### ABOUT THIS EXERCISE
Quote every entry word for word.

### DATA EXTRACTS
###

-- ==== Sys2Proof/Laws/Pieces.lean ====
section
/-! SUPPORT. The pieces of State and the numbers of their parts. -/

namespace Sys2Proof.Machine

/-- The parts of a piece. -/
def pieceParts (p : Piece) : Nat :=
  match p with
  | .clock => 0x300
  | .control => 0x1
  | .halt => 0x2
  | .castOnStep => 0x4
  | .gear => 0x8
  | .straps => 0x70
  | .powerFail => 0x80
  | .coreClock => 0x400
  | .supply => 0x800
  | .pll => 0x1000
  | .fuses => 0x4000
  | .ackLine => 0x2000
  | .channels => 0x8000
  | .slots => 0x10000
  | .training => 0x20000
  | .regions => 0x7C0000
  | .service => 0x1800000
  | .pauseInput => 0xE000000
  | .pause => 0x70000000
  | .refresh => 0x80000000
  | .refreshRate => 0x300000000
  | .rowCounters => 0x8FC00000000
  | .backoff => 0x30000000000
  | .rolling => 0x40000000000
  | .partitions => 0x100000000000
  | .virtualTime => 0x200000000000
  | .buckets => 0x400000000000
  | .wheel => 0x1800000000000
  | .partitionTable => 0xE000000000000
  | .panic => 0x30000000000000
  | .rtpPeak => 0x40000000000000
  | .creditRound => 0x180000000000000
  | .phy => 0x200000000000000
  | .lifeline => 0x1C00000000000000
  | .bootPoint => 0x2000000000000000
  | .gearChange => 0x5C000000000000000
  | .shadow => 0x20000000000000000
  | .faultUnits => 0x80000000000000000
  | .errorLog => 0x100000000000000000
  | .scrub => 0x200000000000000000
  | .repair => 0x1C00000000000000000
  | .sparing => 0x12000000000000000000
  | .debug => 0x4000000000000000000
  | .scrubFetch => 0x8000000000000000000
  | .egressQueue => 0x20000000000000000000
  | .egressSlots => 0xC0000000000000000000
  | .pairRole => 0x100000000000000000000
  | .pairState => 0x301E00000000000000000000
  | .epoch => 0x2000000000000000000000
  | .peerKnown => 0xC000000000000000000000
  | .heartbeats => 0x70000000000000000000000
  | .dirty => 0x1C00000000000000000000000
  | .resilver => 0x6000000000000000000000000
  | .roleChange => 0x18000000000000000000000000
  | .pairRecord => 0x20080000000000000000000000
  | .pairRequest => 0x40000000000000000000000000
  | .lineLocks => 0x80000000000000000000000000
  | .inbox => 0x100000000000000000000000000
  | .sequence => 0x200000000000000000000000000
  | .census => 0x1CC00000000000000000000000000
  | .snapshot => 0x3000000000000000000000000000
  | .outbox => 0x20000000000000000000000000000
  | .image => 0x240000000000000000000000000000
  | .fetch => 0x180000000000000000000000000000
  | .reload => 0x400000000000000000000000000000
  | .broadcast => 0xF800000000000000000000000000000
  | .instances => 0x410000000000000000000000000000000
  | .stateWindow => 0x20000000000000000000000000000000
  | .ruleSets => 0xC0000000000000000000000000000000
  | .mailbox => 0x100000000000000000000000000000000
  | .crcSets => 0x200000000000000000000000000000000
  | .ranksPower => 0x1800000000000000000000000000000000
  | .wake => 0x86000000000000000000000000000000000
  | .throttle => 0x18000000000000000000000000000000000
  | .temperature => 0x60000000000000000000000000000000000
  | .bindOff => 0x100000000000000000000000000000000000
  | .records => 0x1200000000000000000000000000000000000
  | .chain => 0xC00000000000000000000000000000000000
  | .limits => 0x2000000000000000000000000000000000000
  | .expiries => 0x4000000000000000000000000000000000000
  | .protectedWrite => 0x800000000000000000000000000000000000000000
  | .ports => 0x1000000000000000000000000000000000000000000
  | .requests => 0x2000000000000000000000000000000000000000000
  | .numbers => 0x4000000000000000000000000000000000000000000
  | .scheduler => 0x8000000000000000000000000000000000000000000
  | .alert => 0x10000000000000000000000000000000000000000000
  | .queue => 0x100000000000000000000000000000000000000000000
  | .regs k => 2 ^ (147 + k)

###

### YOUR SOLUTION
-- ==== Sys2Proof/Laws/Pieces.lean ====
section
/-! SUPPORT. The pieces of State and the numbers of their parts. -/

namespace Sys2Proof.Machine

/-- The parts of a piece. -/
def pieceParts (p : Piece) : Nat :=
  match p with
  | .clock => 0x300
  | .control => 0x1
  | .halt => 0x2
  | .castOnStep => 0x4
  | .gear => 0x8
  | .straps => 0x70
  | .powerFail => 0x80
  | .coreClock => 0x400
  | .supply => 0x800
  | .pll => 0x1000
  | .fuses => 0x4000
  | .ackLine => 0x2000
  | .channels => 0x8000
  | .slots => 0x10000
  | .training => 0x20000
  | .regions => 0x7C0000
  | .service => 0x1800000
  | .pauseInput => 0xE000000
  | .pause => 0x70000000
  | .refresh => 0x80000000
  | .refreshRate => 0x300000000
  | .rowCounters => 0x8FC00000000
  | .backoff => 0x30000000000
  | .rolling => 0x40000000000
  | .partitions => 0x100000000000
  | .virtualTime => 0x200000000000
  | .buckets => 0x400000000000
  | .wheel => 0x1800000000000
  | .partitionTable => 0xE000000000000
  | .panic => 0x30000000000000
  | .rtpPeak => 0x40000000000000
  | .creditRound => 0x180000000000000
  | .phy => 0x200000000000000
  | .lifeline => 0x1C00000000000000
  | .bootPoint => 0x2000000000000000
  | .gearChange => 0x5C000000000000000
  | .shadow => 0x20000000000000000
  | .faultUnits => 0x80000000000000000
  | .errorLog => 0x100000000000000000
  | .scrub => 0x200000000000000000
  | .repair => 0x1C00000000000000000
  | .sparing => 0x12000000000000000000
  | .debug => 0x4000000000000000000
  | .scrubFetch => 0x8000000000000000000
  | .egressQueue => 0x20000000000000000000
  | .egressSlots => 0xC0000000000000000000
  | .pairRole => 0x100000000000000000000
  | .pairState => 0x301E00000000000000000000
  | .epoch => 0x2000000000000000000000
  | .peerKnown => 0xC000000000000000000000
  | .heartbeats => 0x70000000000000000000000
  | .dirty => 0x1C00000000000000000000000
  | .resilver => 0x6000000000000000000000000
  | .roleChange => 0x18000000000000000000000000
  | .pairRecord => 0x20080000000000000000000000
  | .pairRequest => 0x40000000000000000000000000
  | .lineLocks => 0x80000000000000000000000000
  | .inbox => 0x100000000000000000000000000
  | .sequence => 0x200000000000000000000000000
  | .census => 0x1CC00000000000000000000000000
  | .snapshot => 0x3000000000000000000000000000
  | .outbox => 0x20000000000000000000000000000
  | .image => 0x240000000000000000000000000000
  | .fetch => 0x180000000000000000000000000000
  | .reload => 0x400000000000000000000000000000
  | .broadcast => 0xF800000000000000000000000000000
  | .instances => 0x410000000000000000000000000000000
  | .stateWindow => 0x20000000000000000000000000000000
  | .ruleSets => 0xC0000000000000000000000000000000
  | .mailbox => 0x100000000000000000000000000000000
  | .crcSets => 0x200000000000000000000000000000000
  | .ranksPower => 0x1800000000000000000000000000000000
  | .wake => 0x86000000000000000000000000000000000
  | .throttle => 0x18000000000000000000000000000000000
  | .temperature => 0x60000000000000000000000000000000000
  | .bindOff => 0x100000000000000000000000000000000000
  | .records => 0x1200000000000000000000000000000000000
  | .chain => 0xC00000000000000000000000000000000000
  | .limits => 0x2000000000000000000000000000000000000
  | .expiries => 0x4000000000000000000000000000000000000
  | .protectedWrite => 0x800000000000000000000000000000000000000000
  | .ports => 0x1000000000000000000000000000000000000000000
  | .requests => 0x2000000000000000000000000000000000000000000
  | .numbers => 0x4000000000000000000000000000000000000000000
  | .scheduler => 0x8000000000000000000000000000000000000000000
  | .alert => 0x10000000000000000000000000000000000000000000
  | .queue => 0x100000000000000000000000000000000000000000000
  | .regs k => 2 ^ (147 + k)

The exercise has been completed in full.